Isolation of the potential algae-associated epibiont HI03-3b. The Indonesian brown algae Hydroclathrus sp. (photo taken by S. N. Ethica) where HI03-3b was isolated (A) and colony morphology of HI03-3b (B). Bioassays of HI03-3b showing a clearing zone surrounding colonies (duplo) on an alginate-containing MS plate after Lugol staining (C) and inhibition zone by the extracellular culture against the lawn bacterial pathogen S. aureus (D)

Whole-genome sequencing

The genome of Cytobacillus sp. HI03-3b was sequenced using Oxford Nanopore Technology (ONT) carried out at the PT Genetika Science Indonesia, a certified service provider of ONT in Indonesia. Briefly, the HI03-3b genomic DNA was initially extracted using QIAGEN Genomic-tip 500/G followed by size selection with Agencourt AMPure XP beads and Circulomics Short Read Eliminator Kit. The libraries of HI03-3b genomic DNA for sequencing were subsequently constructed using Ligation Sequencing Kit (SQK-LSK109) according to the instructions of the manufacturer Oxford Nanopore Ltd., UK. In principle, the size-selected DNA fragments were end prepped using Ultra II End-prep enzyme mix and ligated with barcode adapter. With adapter-ligated DNA as the template, a barcoding PCR reaction was set up in LongAmp Taq 2× master mix. The resulting pooled barcoded libraries were then end/nick repaired and dA tailed using the NEBNext End Repair/dA-tailing module. The DNA concentration in each library preparation step was measured using Qubit fluorometer based on Qubit dsDNA HS (High Sensitivity) assay (Invitrogen™). The product of each reaction step was washed with 70% EtOH with the help of magnetic separator. The prepared library was loaded into the MinION™ Flow Cells on a ONT MinION sequencing device (Oxford Nanopore Ltd., UK). V14 kit chemistry in combination with the new R10.4.1 nanopore was used to provide Q20+ (≥ 99%) raw read accuracy with high sequencing yield. FastQC version 0.11.9 (written by Simon Andrews of Babraham Bioinformatics) was subsequently run to do control checks per base sequence quality data.

Genome sequence assembly

Genome sequence assembly was carried out according to the main steps summarized in Fig. S1A. Bacterial genome sequence datasets were initially assembled using Flye Assembler Version 2.9, a de novo assembler for single-molecule sequencing reads [31, 56]. The Flye assemblies were subsequently polished with one-round Medaka (https://nanoporetech.com) for error correction to prepare high-quality genome sequences (available online: https://github.com/nanoporetech/medaka).
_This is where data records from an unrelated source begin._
-- ==== Sys2Proof/Safety.lean ====
section
/-! DEFINITION. What counts as a good state, and the words in which claims about the machine are made: the invariant, what an
instruction leaves unchanged, and the values of the spec's rules written as numbers, apart from the machine's own bit operations. -/

namespace Sys2Proof.Machine

/-! ## The invariant -/

/-- A state of the hardware: every register within its width, every hardwired bit at its value, `stvec` legal, the pc and `sepc`
aligned, memory in canonical form within the physical address space. -/
structure State.Inv (s : State) : Prop where
  /-- Memory is in canonical form. -/
  mem_wf : Memory.wf s.mem
  /-- Every written address is a `PALEN`-bit address (R38). -/
  mem_phys : ∀ c ∈ s.mem, c.1 < 2 ^ s.cfg.palen
  /-- Every integer register is `WLEN` bits wide (R10). -/
  regs_width : ∀ i : RegIdx, (s.readReg i).toNat < 2 ^ s.wlen.bits
  /-- The pc is `WLEN` bits wide (R14). -/
  pc_width : s.pc.toNat < 2 ^ s.wlen.bits
  /-- The pc is a multiple of 4 (R16). -/
  pc_aligned : s.pc.toNat % 4 = 0
  /-- `stvec` holds a legal value (R33). -/
  stvec_legal : stvecLegal s.cfg s.stvec = true
  /-- `sepc` has its two low bits 0 (R35). -/
  sepc_aligned : s.sepc.toNat % 4 = 0
  /-- The supervisor registers are `SXLEN` bits wide (R35). -/
  csrs_width : s.sscratch.toNat < 2 ^ s.sxlen.bits ∧ s.sepc.toNat < 2 ^ s.sxlen.bits ∧ s.scause.toNat < 2 ^ s.sxlen.bits ∧
    s.stval.toNat < 2 ^ s.sxlen.bits ∧ s.satp.toNat < 2 ^ s.sxlen.bits
  /-- The bits of `sie` and `sip` that do not exist are 0 (R35). -/
  irq_bits : s.sie &&& ~~~irqMask s.cfg = 0#64 ∧ s.sip &&& ~~~irqMask s.cfg = 0#64
  /-- FS is hardwired 0 without a floating-point unit (R25). -/
  fs_hardwired : s.cfg.hasFpu = false → s.sstatus.fs = 0#2
  /-- UIE and UPIE are hardwired 0 without user-level interrupts (R25). -/
  user_hardwired : s.cfg.userInts = false → s.sstatus.uie = false ∧ s.sstatus.upie = false
  /-- XS, and with it SD, is hardwired 0 without both (R25, D24, I28). -/
  xs_hardwired : s.cfg.hasFpu = false → s.cfg.userInts = false → s.sstatus.xs = 0#2

/-! ## What is kept -/

/-- Every supervisor register is as before. -/
structure CsrsKept (s t : State) : Prop where
  sstatus : t.sstatus = s.sstatus
  stvec : t.stvec = s.stvec
  sie : t.sie = s.sie
  sip : t.sip = s.sip
  sscratch : t.sscratch = s.sscratch
  sepc : t.sepc = s.sepc
  scause : t.scause = s.scause
  stval : t.stval = s.stval
  satp : t.satp = s.satp

/-- Every byte of memory reads as before. -/
def MemKept (s t : State) : Prop := ∀ a : Nat, t.byteAt a = s.byteAt a

/-- Every integer register is as before. -/
def RegsKept (s t : State) : Prop := ∀ j : RegIdx, t.readReg j = s.readReg j

/-- The parameters and the oracle's further moves are as before. -/
def SetupKept (s t : State) : Prop := t.cfg = s.cfg ∧ t.oracle = s.oracle

/-- All but the integer registers and the pc is as before. -/
def OnlyRegsAndPc (s t : State) : Prop :=
  CsrsKept s t ∧ MemKept s t ∧ SetupKept s t ∧ t.priv = s.priv ∧ t.draws = s.draws

/-- All but the pc is as before. -/
def OnlyPc (s t : State) : Prop := RegsKept s t ∧ OnlyRegsAndPc s t

/-- MXR and SUM, `stvec`, `satp`, `sie` and `sscratch` are as before, but for a register whose address is one that is written. -/
def ControlKept (s t : State) (written : CsrAddr → Prop) : Prop :=
  (¬ written 0x100#12 → t.sstatus.mxr = s.sstatus.mxr ∧ t.sstatus.sum = s.sstatus.sum) ∧
  (¬ written 0x105#12 → t.stvec = s.stvec) ∧ (¬ written 0x180#12 → t.satp = s.satp) ∧
  (¬ written 0x104#12 → t.sie = s.sie) ∧ (¬ written 0x140#12 → t.sscratch = s.sscratch)

/-! ## Values as numbers -/

/-- The low `X` bits of a word as a number: what an instruction sees of a register (R90). -/
def seen (x : Xlen) (v : Word) : Nat := v.toNat % 2 ^ x.bits

/-- An `X`-bit result filled to `W` bits by copies of its top bit, as a number (R90): the number itself below `2^(X-1)`, and
`2^W - 2^X` more from there on. -/
def filled (w x : Xlen) (n : Nat) : Nat :=
  if n % 2 ^ x.bits < 2 ^ (x.bits - 1) then n % 2 ^ x.bits else n % 2 ^ x.bits + (2 ^ w.bits - 2 ^ x.bits)

/-- Register `rd` takes the `X`-bit result `n`, filled to `WLEN` bits (R90); `x0` stays zero (R11); every other register is as
before. -/
def RegTakes (s t : State) (rd : RegIdx) (n : Nat) : Prop :=
  (rd ≠ 0#5 → (t.readReg rd).toNat = filled s.wlen s.xlen n) ∧ t.readReg 0#5 = 0#64 ∧
  ∀ j : RegIdx, j ≠ rd → t.readReg j = s.readReg j

/-- The pc becomes the `X`-bit address `n`, held sign-extended (R93). -/
def PcTakes (s t : State) (n : Nat) : Prop := t.pc.toNat = filled s.wlen s.xlen n

/-- The pc becomes the address of the next word (R16). -/
def PcNext (s t : State) : Prop := PcTakes s t (seen s.xlen s.pc + 4)

/-- A number as the result of adding a signed immediate, modulo `2^X` (R95, R97). -/
def plusImm (x : Xlen) (n : Nat) (imm : Int) : Nat := ((n + imm) % (2 ^ x.bits : Nat)).toNat

/-- The effective address of a load or store as a number (R95). -/
def effAddrNat (s : State) (rs1 : RegIdx) (imm : BitVec 12) : Nat := plusImm s.xlen (seen s.xlen (s.readReg rs1)) imm.toInt

/-- The number of four bytes, the first the least significant (R44). -/
def wordNat (b0 b1 b2 b3 : Byte) : Nat := b0.toNat + 256 * b1.toNat + 65536 * b2.toNat + 16777216 * b3.toNat

/-! ## Permissions and traps in the spec's words -/

/-- `PermOK` (R54), for U-mode and S-mode. -/
def PagePermits (kind : AccessKind) (priv : Priv) (sum mxr : Bool) (l : Leaf) : Prop :=
  ((priv = .u ∧ l.u = true) ∨ (priv = .s ∧ kind = .fetch ∧ l.u = false) ∨
    (priv = .s ∧ kind ≠ .fetch ∧ (l.u = false ∨ sum = true))) ∧
  (kind = .load → l.r = true ∨ (mxr = true ∧ l.x = true)) ∧ (kind = .store → l.w = true) ∧ (kind = .fetch → l.x = true)

/-- The handler address as a number of `SXLEN` bits (R172). -/
def handlerNat (s : State) (code : Nat) (isIrq : Bool) : Nat :=
  let base := seen s.sxlen s.stvec / 4 * 4
  if s.stvec.toNat % 4 = 1 ∧ isIrq = true then (base + 4 * code) % 2 ^ s.sxlen.bits else base

/-- `t` is the state of R170 after a trap into S-mode taken in `s`, with this code, interrupt flag and trap value: the saved pc, the
cause, the value, SPP, SPIE, SIE, the mode and the `SXLEN` bits of the handler's pc; integer registers, memory, MXR, SUM and the rest of `sstatus`,
and every other supervisor register are as before. -/
structure Trapped (s t : State) (code : Nat) (isIrq : Bool) (tval : Nat) : Prop where
  sepc : t.sepc.toNat = filled s.sxlen s.xlen (seen s.xlen s.pc) / 4 * 4
  scause : t.scause.toNat = (if isIrq then 2 ^ (s.sxlen.bits - 1) else 0) + code
  stval : t.stval.toNat = tval % 2 ^ s.sxlen.bits
  sstatus : t.sstatus = { s.sstatus with spp := decide (s.priv = .s), spie := s.sstatus.sie, sie := false }
  priv : t.priv = .s
  pc : seen s.sxlen t.pc = handlerNat s code isIrq
  regs : RegsKept s t
  mem : MemKept s t
  stvec : t.stvec = s.stvec
  sie : t.sie = s.sie
  sip : t.sip = s.sip
  sscratch : t.sscratch = s.sscratch
  satp : t.satp = s.satp
  setup : SetupKept s t

/-- The machine can take this trap into S-mode: `stvec` holds a legal MODE and the cause is delegated (R172, R175). -/
def State.CanTrap (s : State) (c : Cause) : Prop := s.stvec.toNat % 4 < 2 ∧ s.trapTarget c = .toS

/-! ## CSR instructions in the spec's words (R101 to R107) -/

/-- The destination, the CSR address and whether it writes, of a CSR instruction (R107). -/
def csrParts : Instr → Option (RegIdx × CsrAddr × Bool)
  | .csrrw rd csr _ => some (rd, csr, true)
  | .csrrs rd csr rs1 => some (rd, csr, decide (rs1 ≠ 0#5))
  | .csrrc rd csr rs1 => some (rd, csr, decide (rs1 ≠ 0#5))
  | .csrrwi rd csr _ => some (rd, csr, true)
  | .csrrsi rd csr uimm => some (rd, csr, decide (uimm ≠ 0#5))
  | .csrrci rd csr uimm => some (rd, csr, decide (uimm ≠ 0#5))
  | _ => none

/-- Bit `k` of the value a CSR instruction writes, from the old value (R101 to R106): the operand's bit, the old bit or the
operand's, the old bit and not the operand's. -/
def csrWritesBit (s : State) (i : Instr) (old : Word) (k : Nat) : Bool :=
  match i with
  | .csrrw _ _ rs1 => (seen s.xlen (s.readReg rs1)).testBit k
  | .csrrs _ _ rs1 => old.getLsbD k || (seen s.xlen (s.readReg rs1)).testBit k
  | .csrrc _ _ rs1 => old.getLsbD k && !(seen s.xlen (s.readReg rs1)).testBit k
  | .csrrwi _ _ uimm => uimm.toNat.testBit k
  | .csrrsi _ _ uimm => old.getLsbD k || uimm.toNat.testBit k
  | .csrrci _ _ uimm => old.getLsbD k && !uimm.toNat.testBit k
  | _ => false

/-- An access to this register is permitted: from S-mode, or from M-mode with `WLEN = SXLEN` (R108, R111). -/
def State.CsrPermitted (s : State) : Prop := s.priv = .s ∨ (s.priv = .m ∧ s.wlen = s.sxlen)

/-- The first three checks of R100 turn this access away: the address names no register, the mode is below its bits 9:8, or it is a
write to a read-only address. -/
def State.CsrIllegal (s : State) (a : CsrAddr) (writes : Bool) : Prop :=
  (csrHeld a = none ∧ csrListed a = false) ∨ a.toNat / 256 % 4 > privCode s.priv ∨ (writes = true ∧ a.toNat / 1024 = 3)

/-! ## Why a step traps or is refused -/

/-- After the oracle's move no interrupt is taken, the fetch is granted, and the word there is this instruction. -/
def State.Runs (s : State) (i : Instr) : Prop :=
  s.irqTaken = none ∧ ∃ w, s.fetchWord = .ok w ∧ decodeWord w = .ok i

/-- The exceptions an instruction raises, each under the condition its rule gives (the column "raised by" of R161). WFI in U-mode may
raise its exception or complete (R124). -/
inductive State.Raises (s : State) : Instr → Exc → Prop where
  /-- R143, R40. -/
  | load (rd rs1 : RegIdx) (imm : BitVec 12) (e : Exc) (tval : Word)
      (h : s.access .load (BitVec.ofNat 64 (effAddrNat s rs1 imm)) 4 = .raise e tval) : s.Raises (.lw rd rs1 imm) e
  /-- R144, R40. -/
  | store (rs2 rs1 : RegIdx) (imm : BitVec 12) (e : Exc) (tval : Word)
      (h : s.access .store (BitVec.ofNat 64 (effAddrNat s rs1 imm)) 4 = .raise e tval) : s.Raises (.sw rs2 rs1 imm) e
  /-- R145. -/
  | branch (rs1 rs2 : RegIdx) (offset : BitVec 13) (taken : seen s.xlen (s.readReg rs1) ≠ seen s.xlen (s.readReg rs2))
      (h : plusImm s.xlen (seen s.xlen s.pc) offset.toInt % 4 ≠ 0) : s.Raises (.bne rs1 rs2 offset) .instrMisaligned
  /-- R100. -/
  | csr (i : Instr) (rd : RegIdx) (a : CsrAddr) (writes : Bool) (parts : csrParts i = some (rd, a, writes))
      (h : s.CsrIllegal a writes) : s.Raises i .illegal
  /-- R120. -/
  | ecallU (h : s.priv = .u) : s.Raises .ecall .ecallFromU
  /-- R120. -/
  | ecallS (h : s.priv = .s) : s.Raises .ecall .ecallFromS
  /-- R120. -/
  | ecallM (h : s.priv = .m) : s.Raises .ecall .ecallFromM
  /-- R121. -/
  | ebreak : s.Raises .ebreak .breakpoint
  /-- R122. -/
  | sret (h : s.priv = .u) : s.Raises .sret .illegal
  /-- R123. -/
  | mret (h : s.priv ≠ .m) : s.Raises .mret .illegal
  /-- R124. -/
  | wfi (h : s.priv = .u) : s.Raises .wfi .illegal
  /-- R126. -/
  | sfenceVma (rs1 rs2 : RegIdx) (h : s.priv = .u) : s.Raises (.sfenceVma rs1 rs2) .illegal

/-- The cause that the step of a state comes to, after the oracle's move: the interrupt taken (R165, R180), the exception of the
fetch (R40), the illegal word (R78), or what the instruction raises. -/
inductive State.Occurs (s : State) : Cause → Prop where
  | irq (k : Irq) (h : s.irqTaken = some k) : s.Occurs (.irq k)
  | fetch (e : Exc) (tval : Word) (boundary : s.irqTaken = none) (h : s.fetchWord = .raise e tval) : s.Occurs (.exc e)
  | word (w : InstrWord) (boundary : s.irqTaken = none) (fetched : s.fetchWord = .ok w) (h : decodeWord w = .error .illegal) :
      s.Occurs (.exc .illegal)
  | instr (i : Instr) (e : Exc) (runs : s.Runs i) (h : s.Raises i e) : s.Occurs (.exc e)

/-- Why a refusal is made in a state whose step, after the oracle's move, comes to it, in the words of the rules that say `refuse`. -/
def State.RefusalReason (s : State) : Refusal → Prop
  /- R175: the cause that occurs has M-mode as its target. -/
  | .trapToMMode => ∃ c, s.Occurs c ∧ s.trapTarget c = .toM
  /- R36: a permitted access to a register that is listed and not described. -/
  | .csrNotSpecified a => csrHeld a = none ∧ csrListed a = true ∧
      ∃ i rd writes, s.Runs i ∧ csrParts i = some (rd, a, writes) ∧ ¬ s.CsrIllegal a writes
  /- R111. -/
  | .csrFromWiderMMode => s.priv = .m ∧ s.wlen ≠ s.sxlen ∧
      ∃ i rd c writes, s.Runs i ∧ csrParts i = some (rd, csrAddress c, writes)
  /- R123. -/
  | .mretInMMode => s.priv = .m ∧ s.Runs .mret
  /- R45. -/
  | .misalignedSplit => s.cfg.misaligned = .split ∧ ∃ rd rs1 imm, effAddrNat s rs1 imm % 4 ≠ 0 ∧
      (s.Runs (.lw rd rs1 imm) ∨ s.Runs (.sw rd rs1 imm))
  /- R78. -/
  | .baseISA w => s.irqTaken = none ∧ s.fetchWord = .ok w ∧ decodeWord w = .error .baseISA
  | _ => False

/-! ## Two runs that differ in what an instruction must not see -/

/-- The two states are equal but for integer registers, and those agree in their low `X` bits. -/
def AgreeBelow (x : Xlen) (s t : State) : Prop :=
  t = { s with regs := t.regs } ∧ ∀ j : RegIdx, seen x (t.readReg j) = seen x (s.readReg j)

/-- The same fault, the same refusal, or next states that agree in their low `X` bits. -/
def OutcomesAgree (x : Xlen) : Host.Outcome State Fault Refusal → Host.Outcome State Fault Refusal → Prop
  | .next s, .next t => AgreeBelow x s t
  | .fault a, .fault b => a = b
  | .refused a, .refused b => a = b
  | _, _ => False

end Sys2Proof.Machine
end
Quality parameters of the assembled HI03-3b genome sequence using QUAST [22] (Galaxy Version 5.2.0+galaxy1). The parameters were set up with the minimum IDY% considered as proper alignment of 95.0 and the lower threshold for a contig length (in bp) of 500. The GC% content and read count of HI03-3b genomic sequence were determined using RSeQC (v 2.6.4) [67]. Taxonomic distribution analysis was conducted using MyTaxa Scan result from MiGA to determine the degree of affiliation or novelty of sequences based on the genome-aggregate average amino acid identity [38, 52]. The order and direction of contigs generated after genome sequence assembly were determined based on blastn pairwise alignment [2] and subsequently verified by average nucleotide identity (ANI) analysis [29] on PROKSEE with CGView Server [58, 59] using the complete genome sequences of closely related taxa as the references.

Taxa novelty analysis

HI03-3b genomic sequence was subjected to MiGA (Microbial Genomes Atlas) [52] (version v1.0.0 — prima 14 April 2021) against all taxonomically classified taxa with available genome sequence data for determining its taxonomic classification (http://microbial-genomes.org/). This was based on average nucleotide identity and amino acid identity (ANI/AAI) concepts. ANI is a whole-genome similarity metric, which can facilitate high-resolution taxonomic analysis. In taxonomic studies, the standard for species demarcation is the 95% ANI cutoff [29]. HI03-3b genome sequence was compared to the genome sequences of closely related taxa using Mauve [13] (version snapshot 2015 February 25 build 0 (c) 2003–2015). Genome-to-Genome Distance Calculator (GGDC) 3.0 using a generalized linear model (GLM) [41] was run to confirm similarity level between the genome sequences of HI03-3b and the most closely related species. This analysis outcome was based on DNA-DNA hybridization (DDH) values to determine relatedness between bacterial species [21]. Phylogenetic analysis was conducted in MEGA X [32] based on the unweighted pair-group method with arithmetic mean (UPGMA) as the distance analysis method for constructing a tree [43].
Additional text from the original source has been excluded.